- Opening Delimiter -
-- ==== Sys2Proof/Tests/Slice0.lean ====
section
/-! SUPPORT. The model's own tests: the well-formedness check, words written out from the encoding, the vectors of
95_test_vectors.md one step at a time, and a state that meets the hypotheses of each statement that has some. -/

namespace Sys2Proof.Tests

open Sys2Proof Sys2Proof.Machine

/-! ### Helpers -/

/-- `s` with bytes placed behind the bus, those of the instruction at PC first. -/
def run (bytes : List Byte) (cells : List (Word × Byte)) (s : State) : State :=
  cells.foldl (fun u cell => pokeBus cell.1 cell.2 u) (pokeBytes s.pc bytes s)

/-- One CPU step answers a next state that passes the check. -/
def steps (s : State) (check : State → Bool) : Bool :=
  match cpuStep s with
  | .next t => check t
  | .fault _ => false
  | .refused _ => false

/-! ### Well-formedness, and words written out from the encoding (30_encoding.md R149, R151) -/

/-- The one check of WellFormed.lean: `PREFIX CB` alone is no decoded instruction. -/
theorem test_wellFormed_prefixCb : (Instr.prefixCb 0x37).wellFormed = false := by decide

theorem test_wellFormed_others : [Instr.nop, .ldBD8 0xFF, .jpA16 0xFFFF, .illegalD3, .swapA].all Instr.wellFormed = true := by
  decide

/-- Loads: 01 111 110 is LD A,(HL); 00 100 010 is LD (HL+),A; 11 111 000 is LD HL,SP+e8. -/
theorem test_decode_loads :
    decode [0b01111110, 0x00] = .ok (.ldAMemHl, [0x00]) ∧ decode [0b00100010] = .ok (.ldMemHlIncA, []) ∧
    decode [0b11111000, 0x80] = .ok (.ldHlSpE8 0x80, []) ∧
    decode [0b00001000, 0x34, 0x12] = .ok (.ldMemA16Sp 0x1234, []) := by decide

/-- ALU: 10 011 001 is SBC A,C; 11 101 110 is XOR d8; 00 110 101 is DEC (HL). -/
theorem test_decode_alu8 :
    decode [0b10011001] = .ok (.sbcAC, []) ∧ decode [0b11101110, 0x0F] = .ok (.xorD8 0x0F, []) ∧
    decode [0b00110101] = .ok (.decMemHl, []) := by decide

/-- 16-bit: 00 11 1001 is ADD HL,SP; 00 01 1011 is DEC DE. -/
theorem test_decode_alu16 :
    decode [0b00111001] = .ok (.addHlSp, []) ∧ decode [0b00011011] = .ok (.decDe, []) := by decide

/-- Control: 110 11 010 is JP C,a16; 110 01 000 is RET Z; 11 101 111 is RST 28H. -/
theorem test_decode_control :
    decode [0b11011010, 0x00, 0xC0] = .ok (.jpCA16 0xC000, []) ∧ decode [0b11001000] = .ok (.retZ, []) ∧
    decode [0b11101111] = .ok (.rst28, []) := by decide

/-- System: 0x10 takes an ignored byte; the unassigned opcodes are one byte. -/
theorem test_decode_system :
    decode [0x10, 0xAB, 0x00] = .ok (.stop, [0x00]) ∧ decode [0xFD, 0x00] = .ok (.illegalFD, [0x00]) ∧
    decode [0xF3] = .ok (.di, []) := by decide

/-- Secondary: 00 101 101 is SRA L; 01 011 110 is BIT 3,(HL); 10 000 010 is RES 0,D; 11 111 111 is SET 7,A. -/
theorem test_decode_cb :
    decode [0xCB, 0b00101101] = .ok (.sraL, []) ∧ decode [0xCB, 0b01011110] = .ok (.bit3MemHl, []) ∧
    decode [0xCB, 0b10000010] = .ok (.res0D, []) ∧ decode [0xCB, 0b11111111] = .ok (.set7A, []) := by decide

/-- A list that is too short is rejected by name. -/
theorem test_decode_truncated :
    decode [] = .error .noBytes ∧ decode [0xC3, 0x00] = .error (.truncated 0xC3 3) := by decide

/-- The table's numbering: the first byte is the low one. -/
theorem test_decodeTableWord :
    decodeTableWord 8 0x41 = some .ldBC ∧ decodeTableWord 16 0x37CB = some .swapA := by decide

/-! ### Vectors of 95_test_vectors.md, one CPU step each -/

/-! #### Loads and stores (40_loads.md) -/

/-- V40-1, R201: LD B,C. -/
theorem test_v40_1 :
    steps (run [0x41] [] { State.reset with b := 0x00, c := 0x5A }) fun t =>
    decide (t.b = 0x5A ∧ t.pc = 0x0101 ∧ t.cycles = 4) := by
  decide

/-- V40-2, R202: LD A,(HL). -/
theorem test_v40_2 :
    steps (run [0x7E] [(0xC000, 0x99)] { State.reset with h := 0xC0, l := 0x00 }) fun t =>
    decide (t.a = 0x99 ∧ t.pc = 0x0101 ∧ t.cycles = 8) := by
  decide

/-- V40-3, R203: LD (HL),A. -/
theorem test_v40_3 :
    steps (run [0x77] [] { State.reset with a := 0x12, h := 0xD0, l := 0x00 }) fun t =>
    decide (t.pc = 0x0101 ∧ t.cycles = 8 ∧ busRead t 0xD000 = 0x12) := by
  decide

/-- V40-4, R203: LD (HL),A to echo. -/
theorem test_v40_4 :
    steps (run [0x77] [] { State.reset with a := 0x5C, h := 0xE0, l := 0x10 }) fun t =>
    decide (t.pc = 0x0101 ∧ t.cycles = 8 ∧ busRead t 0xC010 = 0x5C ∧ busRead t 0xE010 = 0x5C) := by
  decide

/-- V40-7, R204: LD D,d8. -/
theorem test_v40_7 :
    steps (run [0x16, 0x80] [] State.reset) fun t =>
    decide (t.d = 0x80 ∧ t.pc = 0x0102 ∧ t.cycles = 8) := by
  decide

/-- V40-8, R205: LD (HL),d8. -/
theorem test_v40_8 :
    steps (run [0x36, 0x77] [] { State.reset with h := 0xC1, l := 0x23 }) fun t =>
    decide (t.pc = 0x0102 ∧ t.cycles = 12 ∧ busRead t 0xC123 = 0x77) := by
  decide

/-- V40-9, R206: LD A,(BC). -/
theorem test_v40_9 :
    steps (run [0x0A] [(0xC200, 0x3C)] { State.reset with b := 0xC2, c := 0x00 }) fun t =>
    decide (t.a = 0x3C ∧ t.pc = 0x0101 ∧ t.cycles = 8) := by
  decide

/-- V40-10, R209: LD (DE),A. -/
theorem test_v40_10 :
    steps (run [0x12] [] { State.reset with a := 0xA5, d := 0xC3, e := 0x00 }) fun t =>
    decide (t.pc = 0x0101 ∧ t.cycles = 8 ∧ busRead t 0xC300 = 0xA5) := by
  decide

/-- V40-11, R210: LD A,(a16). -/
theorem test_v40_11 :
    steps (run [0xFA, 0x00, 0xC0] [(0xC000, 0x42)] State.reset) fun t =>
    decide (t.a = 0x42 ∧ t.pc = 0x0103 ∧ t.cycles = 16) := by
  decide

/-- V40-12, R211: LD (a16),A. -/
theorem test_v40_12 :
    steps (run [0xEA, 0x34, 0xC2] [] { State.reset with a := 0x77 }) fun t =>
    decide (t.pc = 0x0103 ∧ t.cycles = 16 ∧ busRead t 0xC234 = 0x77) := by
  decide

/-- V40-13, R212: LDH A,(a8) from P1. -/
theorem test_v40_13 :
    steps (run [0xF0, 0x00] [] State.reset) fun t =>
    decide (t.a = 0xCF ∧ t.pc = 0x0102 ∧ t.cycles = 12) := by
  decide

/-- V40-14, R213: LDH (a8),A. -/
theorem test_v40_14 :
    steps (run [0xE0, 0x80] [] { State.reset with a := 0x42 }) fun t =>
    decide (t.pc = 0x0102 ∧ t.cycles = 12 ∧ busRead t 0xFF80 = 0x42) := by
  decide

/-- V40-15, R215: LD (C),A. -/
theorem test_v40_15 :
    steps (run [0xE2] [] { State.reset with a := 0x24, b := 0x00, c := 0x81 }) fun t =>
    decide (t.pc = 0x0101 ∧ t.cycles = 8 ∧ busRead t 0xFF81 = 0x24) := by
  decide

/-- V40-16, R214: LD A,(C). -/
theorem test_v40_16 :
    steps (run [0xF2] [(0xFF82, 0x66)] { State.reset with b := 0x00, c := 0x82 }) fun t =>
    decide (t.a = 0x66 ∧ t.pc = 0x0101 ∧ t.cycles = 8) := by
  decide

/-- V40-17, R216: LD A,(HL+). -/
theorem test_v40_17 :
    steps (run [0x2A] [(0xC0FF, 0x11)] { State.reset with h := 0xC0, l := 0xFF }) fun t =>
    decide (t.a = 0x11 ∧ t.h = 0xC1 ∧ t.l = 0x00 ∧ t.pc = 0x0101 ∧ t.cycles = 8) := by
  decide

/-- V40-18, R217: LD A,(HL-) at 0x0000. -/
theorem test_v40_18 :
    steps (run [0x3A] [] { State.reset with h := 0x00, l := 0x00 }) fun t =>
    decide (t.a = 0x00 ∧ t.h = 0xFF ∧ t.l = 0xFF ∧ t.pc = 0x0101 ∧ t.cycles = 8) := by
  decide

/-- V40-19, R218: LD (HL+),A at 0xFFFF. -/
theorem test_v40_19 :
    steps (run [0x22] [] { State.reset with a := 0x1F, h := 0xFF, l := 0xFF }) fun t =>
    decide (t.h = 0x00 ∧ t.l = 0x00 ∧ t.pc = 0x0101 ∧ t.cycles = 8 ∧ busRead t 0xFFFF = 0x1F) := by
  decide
- Closing Delimiter -
### [WORK TASK]
All lines above from the one containing "decide (t.a = 0x3C" to the one containing "steps (run [0x22]" must be repeated exactly, both lines included, and no others.

### [RESULT BELOW]
    decide (t.a = 0x3C ∧ t.pc = 0x0101 ∧ t.cycles = 8) := by
  decide

/-- V40-10, R209: LD (DE),A. -/
theorem test_v40_10 :
    steps (run [0x12] [] { State.reset with a := 0xA5, d := 0xC3, e := 0x00 }) fun t =>
    decide (t.pc = 0x0101 ∧ t.cycles = 8 ∧ busRead t 0xC300 = 0xA5) := by
  decide

/-- V40-11, R210: LD A,(a16). -/
theorem test_v40_11 :
    steps (run [0xFA, 0x00, 0xC0] [(0xC000, 0x42)] State.reset) fun t =>
    decide (t.a = 0x42 ∧ t.pc = 0x0103 ∧ t.cycles = 16) := by
  decide

/-- V40-12, R211: LD (a16),A. -/
theorem test_v40_12 :
    steps (run [0xEA, 0x34, 0xC2] [] { State.reset with a := 0x77 }) fun t =>
    decide (t.pc = 0x0103 ∧ t.cycles = 16 ∧ busRead t 0xC234 = 0x77) := by
  decide

/-- V40-13, R212: LDH A,(a8) from P1. -/
theorem test_v40_13 :
    steps (run [0xF0, 0x00] [] State.reset) fun t =>
    decide (t.a = 0xCF ∧ t.pc = 0x0102 ∧ t.cycles = 12) := by
  decide

/-- V40-14, R213: LDH (a8),A. -/
theorem test_v40_14 :
    steps (run [0xE0, 0x80] [] { State.reset with a := 0x42 }) fun t =>
    decide (t.pc = 0x0102 ∧ t.cycles = 12 ∧ busRead t 0xFF80 = 0x42) := by
  decide

/-- V40-15, R215: LD (C),A. -/
theorem test_v40_15 :
    steps (run [0xE2] [] { State.reset with a := 0x24, b := 0x00, c := 0x81 }) fun t =>
    decide (t.pc = 0x0101 ∧ t.cycles = 8 ∧ busRead t 0xFF81 = 0x24) := by
  decide

/-- V40-16, R214: LD A,(C). -/
theorem test_v40_16 :
    steps (run [0xF2] [(0xFF82, 0x66)] { State.reset with b := 0x00, c := 0x82 }) fun t =>
    decide (t.a = 0x66 ∧ t.pc = 0x0101 ∧ t.cycles = 8) := by
  decide

/-- V40-17, R216: LD A,(HL+). -/
theorem test_v40_17 :
    steps (run [0x2A] [(0xC0FF, 0x11)] { State.reset with h := 0xC0, l := 0xFF }) fun t =>
    decide (t.a = 0x11 ∧ t.h = 0xC1 ∧ t.l = 0x00 ∧ t.pc = 0x0101 ∧ t.cycles = 8) := by
  decide

/-- V40-18, R217: LD A,(HL-) at 0x0000. -/
theorem test_v40_18 :
    steps (run [0x3A] [] { State.reset with h := 0x00, l := 0x00 }) fun t =>
    decide (t.a = 0x00 ∧ t.h = 0xFF ∧ t.l = 0xFF ∧ t.pc = 0x0101 ∧ t.cycles = 8) := by
  decide

/-- V40-19, R218: LD (HL+),A at 0xFFFF. -/
theorem test_v40_19 :
    steps (run [0x22] [] { State.reset with a := 0x1F, h := 0xFF, l := 0xFF }) fun t =>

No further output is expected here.